Ян по случаю праздничной неспешности выходить в столовую не пожелал. И Тата отправилась к нему с обедом. Подав все, что полагается, оглянулась в спальне в поисках непорядка. Так и есть – одежда разбросана как попало, значит раздевался прямо здесь, не в гардеробной. Но ничего, сейчас она скоренько все соберет и унесет. Тата подхватила с полу кожаный плащ и охнула:
– Батюшки светы! Ну и дырища! – Тата разглядывала вчерашнюю прореху, единственный видимый результат вечерних развлечений, – Ян, где это тебя так угораздило?
– Ерунда. Убегал вчера от милиции и зацепился, – Ян на секунду оторвался от суповой тарелки.
– И что теперь с этим кошмаром делать? Может, охране из поселка отдать?
– Не вздумай, я к нему привык, – прогудел с полным ртом Балашинский, – отдай в починку.

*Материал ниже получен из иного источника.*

-- ==== Sys2Proof/Machine/Place.lean ====
section
/-! DEFINITION. Launch descriptors and their checks (R100, R103, R321, R322), room on cores (R15, R93 to
R98), the arbiter (R328, R329), placement (R92, R95 to R97, R110), task waves (R105, R106) and the end of
grids (R323). -/

namespace Sys2Proof.Machine

/-! ## Launch descriptors (R321, R322) -/

/-- A bit field of the descriptor word at a byte offset. -/
def launchField (d : List Word) (off lo n : Nat) : Nat := natBits (d.getD (off / 4) 0).toNat lo n

/-- A descriptor's must-be-zero bits are zero. -/
def launchReserved (d : List Word) : Bool :=
  launchField d 0x08 0 10 == 0 && launchField d 0x14 4 12 == 0 &&
  launchField d 0x18 16 16 == 0 && launchField d 0x1C 13 19 == 0 && launchField d 0x20 13 19 == 0 &&
  launchField d 0x24 15 17 == 0

/-- The fields of a descriptor; a QNT of 0 is the default quantum of 2,048. -/
def parseLaunch (d : List Word) : Launch :=
  { arg := BitVec.ofNat 64 ((d.getD 0 0).toNat + 2 ^ 32 * (d.getD 1 0).toNat)
    modh := launchField d 0x08 22 10, kidx := launchField d 0x08 10 12
    gx := launchField d 0x0C 0 16, gy := launchField d 0x0C 16 16, gz := launchField d 0x10 0 16
    waves := launchField d 0x10 16 7, pair := launchField d 0x10 23 1 == 1, setsz := launchField d 0x10 24 5
    setcls := launchField d 0x10 29 1 == 1, prog := launchField d 0x10 30 2
    det := launchField d 0x14 0 1 == 1, prio := launchField d 0x14 1 3
    qnt := if launchField d 0x14 16 16 = 0 then 2048 else launchField d 0x14 16 16
    bound := launchField d 0x18 0 16, privsz := 64 * launchField d 0x1C 0 13, clsz := 128 * launchField d 0x20 0 13
    dssz := 4096 * launchField d 0x24 0 15
    ctok := BitVec.ofNat 64 ((d.getD 10 0).toNat + 2 ^ 32 * (d.getD 11 0).toNat) }

/-- The blocks of a launch. -/
def Launch.blocks (l : Launch) : Nat := l.gx * l.gy * l.gz

/-- Check 1 of R103 with R219 and R322, but for the must-be-zero bits and the kernel. -/
def Launch.shapeOk (l : Launch) : Bool :=
  decide (1 ≤ l.gx) && decide (1 ≤ l.gy) && decide (1 ≤ l.gz) && decide (l.blocks ≤ 2 ^ 32 - 1) &&
  (if l.pair then decide (2 ≤ l.waves) && decide (l.waves ≤ 64) else decide (1 ≤ l.waves) && decide (l.waves ≤ 32)) &&
  decide (1 ≤ l.setsz) && decide (l.setsz ≤ 16) && l.blocks % l.setsz == 0 &&
  decide (l.privsz ≤ 262144) && decide (l.clsz ≤ 524288) && (l.clsz == 0 || l.setsz != 1) &&
  decide (l.dssz ≤ 67108864) && decide (64 ≤ l.qnt) && l.arg.toNat % 8 == 0 && l.ctok.toNat % 8 == 0

/-- The lanes of a kernel's waves (R54). -/
def Kernel.lanes (k : Kernel) : Nat := 16 * 2 ^ k.width

/-! ## Room on a core (R15, R93, R95) -/

/-- An empty core. -/
def Room.whole : Room := ⟨List.replicate 4 (List.range 32, 98304), 4096, 8192, 4096, 64, 16⟩

/-- What a wave of a block holds of its quadrant. -/
def Wave.laneRegs (w : Wave) : Nat := 8 * w.vgran * w.width

/-- What a core has free now: a wave holds its slot and registers until its last operation has completed, a block its
tiles, lines and cluster memory until it ends (R94, R95). -/
def State.room (s : State) (core : Nat) : Room :=
  let held := s.waves.filter (fun e => e.2.core == core && (!e.2.ended || s.busyWave e.1 e.2))
  let halves := (s.blocks.filter (fun e => e.2.goesOn)).flatMap (fun e => e.2.halves.filter (fun h => h.core == core))
  let regions := s.regions.filter (fun e => e.2.core == core && s.regionHeld e.2)
  let sum := fun (l : List Nat) => l.foldl (· + ·) 0
  let cl := sum (regions.map (fun e => e.2.size / 128))
  { quads := (List.range 4).map (fun q =>
      let mine := (held.filter (fun e => e.2.quad == q)).map (·.2)
      ((List.range 32).filter (fun i => !mine.any (fun w => w.slot == i)), 98304 - sum (mine.map Wave.laneRegs)))
    tiles := 4096 - sum (halves.map (·.acct))
    lines := 8192 - sum (halves.map (·.scrl)) - cl, cluster := 4096 - cl, eases := s.easesFree core
    chans := 16 - s.channelsOn core }

/-- What two rooms both have. -/
def Room.meet (x y : Room) : Room :=
  { quads := (x.quads.zip y.quads).map (fun e => (e.1.1.filter e.2.1.contains, min e.1.2 e.2.2))
    tiles := min x.tiles y.tiles, lines := min x.lines y.lines, cluster := min x.cluster y.cluster
    eases := min x.eases y.eases, chans := min x.chans y.chans }

/-- A room less what a placement took of another: what that had before and has after. -/
def Room.less (x before after : Room) : Room :=
  { quads := (x.quads.zip (before.quads.zip after.quads)).map (fun (a, b, c) =>
      (a.1.filter (fun i => !b.1.contains i || c.1.contains i), a.2 - (b.2 - c.2)))
    tiles := x.tiles - (before.tiles - after.tiles), lines := x.lines - (before.lines - after.lines)
    cluster := x.cluster - (before.cluster - after.cluster), eases := x.eases - (before.eases - after.eases)
    chans := x.chans - (before.chans - after.chans) }

/-- What a core may grant in this tick: what it had free when the tick began and has still. A resource that is freed in a
tick can be granted in the next (R94). -/
def State.grantRoom (s : State) (core : Nat) : Room := (s.room core).meet (s.rooms.getD core Room.whole)

/-- The cores in use: those with waves, blocks, regions or transfers. -/
def State.coresInUse (s : State) : List Nat :=
  (s.waves.map (fun e => e.2.core) ++ s.blocks.flatMap (fun e => e.2.halves.map (·.core)) ++
    s.regions.map (fun e => e.2.core) ++ s.xfers.map (·.core)).eraseDups

/-- The rooms noted as a tick begins. -/
def State.noteRooms (s : State) : State :=
  { s with rooms := s.coresInUse.foldl (fun t c => Table.set t c (s.room c)) [] }

/-- The rooms after a placement: what it took is granted no more in this tick. -/
def State.tookRooms (before after : State) : State :=
  { after with rooms := after.coresInUse.foldl (fun t c =>
      t.set c ((after.rooms.getD c Room.whole).less (before.room c) (after.room c))) after.rooms }

/-- The quadrant with the most free wave slots among those with enough lane-registers, the lower of equals
(R93). -/
def Room.quadFor (r : Room) (regs : Nat) : Option Nat :=
  let ok := (List.range 4).filter (fun q => match r.quads[q]? with
    | some (slots, free) => !slots.isEmpty && decide (regs ≤ free)
    | none => false)
  ok.foldl (fun best q => match best with
    | none => some q
    | some b => if (r.quads.getD b ([], 0)).1.length < (r.quads.getD q ([], 0)).1.length then some q else some b) none

/-- Waves placed one after the other: the room left, and each wave's quadrant and slot (R93). A wave takes the lowest free
slot of its quadrant (DESIGN CHOICE, assumption 41: R93 names only the quadrant). -/
def Room.placeWaves (regs : Nat) : Nat → Room → Option (Room × List (Nat × Nat))
  | 0, r => some (r, [])
  | n + 1, r =>
    match r.quadFor regs with
    | none => none
    | some q =>
      let slot := (r.quads.getD q ([], 0)).1.headD 0
      let r' := { r with quads := listUpdate r.quads q (fun x => (x.1.drop 1, x.2 - regs)) }
      match Room.placeWaves regs n r' with
      | none => none
      | some (r'', l) => some (r'', (q, slot) :: l)

/-- What one block asks of its core or cores: the waves of each half, the lane-registers of each wave, tiles
and lines (R95, R96). -/
structure Shape where
  halves : List Nat
  regs   : Nat
  acct   : Nat
  scrl   : Nat
  deriving DecidableEq, Repr

/-- The shape of a launch's blocks. -/
def shapeOf (k : Kernel) (waves : Nat) (pair : Bool) : Shape :=
  { halves := if pair then [(waves + 1) / 2, waves / 2] else [waves], regs := 8 * k.vgran * k.lanes
    acct := k.acct, scrl := k.scrl }

/-- One half placed on a core, with `extra` lines for a cluster region. -/
def Room.placeHalf (r : Room) (sh : Shape) (n extra : Nat) : Option (Room × List (Nat × Nat)) :=
  if sh.acct ≤ r.tiles ∧ sh.scrl + extra ≤ r.lines ∧ extra ≤ r.cluster then
    Room.placeWaves sh.regs n
      { r with tiles := r.tiles - sh.acct, lines := r.lines - sh.scrl - extra, cluster := r.cluster - extra }
  else none

/-- A block's place: for each half its core and its waves' quadrants and slots. -/
abbrev BlockPlace := List (Nat × List (Nat × Nat))

/-- What placement has taken so far: the rooms already changed, and the cores that hold the set's region. -/
structure Taken where
  rooms : Table Room
  cores : List Nat
  deriving Repr

/-- A block placed on the first core, or core pair, of a list that can hold it (R95, R96, R110). `extra`
lines are taken once on every core that the set uses (R223). -/
def placeOn (base : Nat → Room) (owned : List Nat) (sh : Shape) (extra : Nat) (t : Taken) :
    List Nat → Option (Taken × BlockPlace)
  | [] => none
  | c :: rest =>
    let room := fun (t : Taken) k => (t.rooms.get? k).getD (base k)
    let cost := fun (t : Taken) k => if t.cores.contains k then 0 else extra
    let lo := c - c % 2
    match sh.halves with
    | [n] =>
      (match (room t c).placeHalf sh n (cost t c) with
        | some (r, l) => some (⟨t.rooms.set c r, insertNat c t.cores⟩, [(c, l)])
        | none => placeOn base owned sh extra t rest)
    | [n, m] =>
      if owned.contains lo && owned.contains (lo + 1) then
        (match (room t lo).placeHalf sh n 0, (room t (lo + 1)).placeHalf sh m 0 with
          | some (r, l), some (r', l') =>
            some (⟨(t.rooms.set lo r).set (lo + 1) r', t.cores⟩, [(lo, l), (lo + 1, l')])
          | _, _ => placeOn base owned sh extra t rest)
      else placeOn base owned sh extra t rest
    | _ => none

/-- Some blocks placed one after the other among the same cores, each on the first that can hold it: a cluster's cores are
filled in logical order (DESIGN CHOICE, assumption 42: R110 names only the cluster). -/
def placeSome (base : Nat → Room) (owned cand : List Nat) (sh : Shape) (extra : Nat) :
    Nat → Taken → Option (Taken × List BlockPlace)
  | 0, t => some (t, [])
  | n + 1, t =>
    match placeOn base owned sh extra t cand with
    | none => none
    | some (t, p) =>
      match placeSome base owned cand sh extra n t with
      | none => none
      | some (t, l) => some (t, p :: l)

/-- A unit's place: whether its class is FAR (R98), and its blocks' places. -/
abbrev UnitPlace := Bool × List BlockPlace

/-- A block or a set placed whole: a set in the first cluster that can hold it, and, when its class may be FAR,
else across the cores (R97, R98, R110). -/
def placeUnit (base : Nat → Room) (owned cand : List Nat) (sh : Shape) (l : Launch) (rooms : Table Room) :
    Option (Table Room × UnitPlace) :=
  let extra := if l.pair then 0 else l.clsz / 128
  let t : Taken := ⟨rooms, []⟩
  if l.setsz = 1 then (placeSome base owned cand sh 0 1 t).map (fun e => (e.1.rooms, false, e.2))
  else
    match ((cand.map clusterOf).eraseDups).findSome? (fun k =>
        placeSome base owned (cand.filter (fun c => clusterOf c == k)) sh extra l.setsz t) with
    | some e => some (e.1.rooms, false, e.2)
    | none => if l.setcls then (placeSome base owned cand sh extra l.setsz t).map (fun e => (e.1.rooms, true, e.2)) else none

/-- A list of cores turned so that the core after a used one comes first (R110): the last block's last core (assumption
43). -/
def turnPast (cand : List Nat) (used : UnitPlace) : List Nat :=
  match used.2.getLast? with
  | none => cand
  | some p => match (p.getLast?).bind (fun h => cand.idxOf? h.1) with
    | some i => cand.rotate (i + 1)
    | none => cand

/-- At most `n` units placed one after the other, the pointer moving on (R102, R110, R384). -/
def placeUnits (base : Nat → Room) (owned : List Nat) (sh : Shape) (l : Launch) :
    Nat → List Nat → Table Room → List UnitPlace
  | 0, _, _ => []
  | n + 1, cand, rooms =>
    match placeUnit base owned cand sh l rooms with
    | none => []
    | some (rooms, p) => p :: placeUnits base owned sh l n (turnPast cand p) rooms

– Зачем это? Я и сама прострочу, – горделиво ответила хозяйственная Тата. И стала выкладывать на прикроватный столик содержимое хозяйских кожаных карманов, – А это что за обрывок? И на нем телефон. Без имени. Выбросить?
– Выбрось… Хотя нет, погоди. Дай-ка сюда.
Тата протянула криво оторванный кусок обертки и Балашинский сразу вспомнил, кому принадлежал безымянный номер и при каких обстоятельствах он был получен.
Не то чтобы Ян Владиславович имел жалобы на память, скорее сознание его, чтобы не переутомляться многовековой ненужной и лишней информацией, действовало избирательно. Вчерашний инцидент был доведен до логического завершения, последствий не имел и иметь не мог, а, посему, был безжалостно вычеркнут, вытерт, выкинут вон. И бумажку следовало отправить в мусор там же на месте, сразу после звонка, да и звонок был лишним, нелепым сантиментом. Однако же позвонил. И бумажка по рассеянности не выброшена, вот она лежит. Конечно, можно это сделать сейчас, просто отдав Тате. Но Ян знал, что это было бы уже бесполезно – дважды попавшись ему на глаза этот проклятый номер намертво впечатался, врезался в память, так что его символическое уничтожение будет бессмысленным и бесполезным.
– Положи на стол. Рядом с деньгами, – Балашинский сделался внезапно хмур и раздражен, – а что, Ирена вернулась?
– Вернулась. Уже восемь утра было, когда они изволили пожаловать, – ехидно и с шутовскими нотками в голосе отвечала Тата, – еще не вставали и будить не велели. Или все же разбудить?
– Не надо. Пусть себе спит. Надоела, – к чему или к кому хозяин отнес последнее слово Тата не поняла. Но ясно, что не к ней – Ян смотрел мимо нее и взгляд его был беспокоен, – Тата, ты вот что. Ты тарелки уноси. Я вставать буду.
– Хорошо, – Тата положила стопкой собранные с полу вещи и приняла у хозяина поднос, – Из одежды что принести? Для выхода или по-домашнему?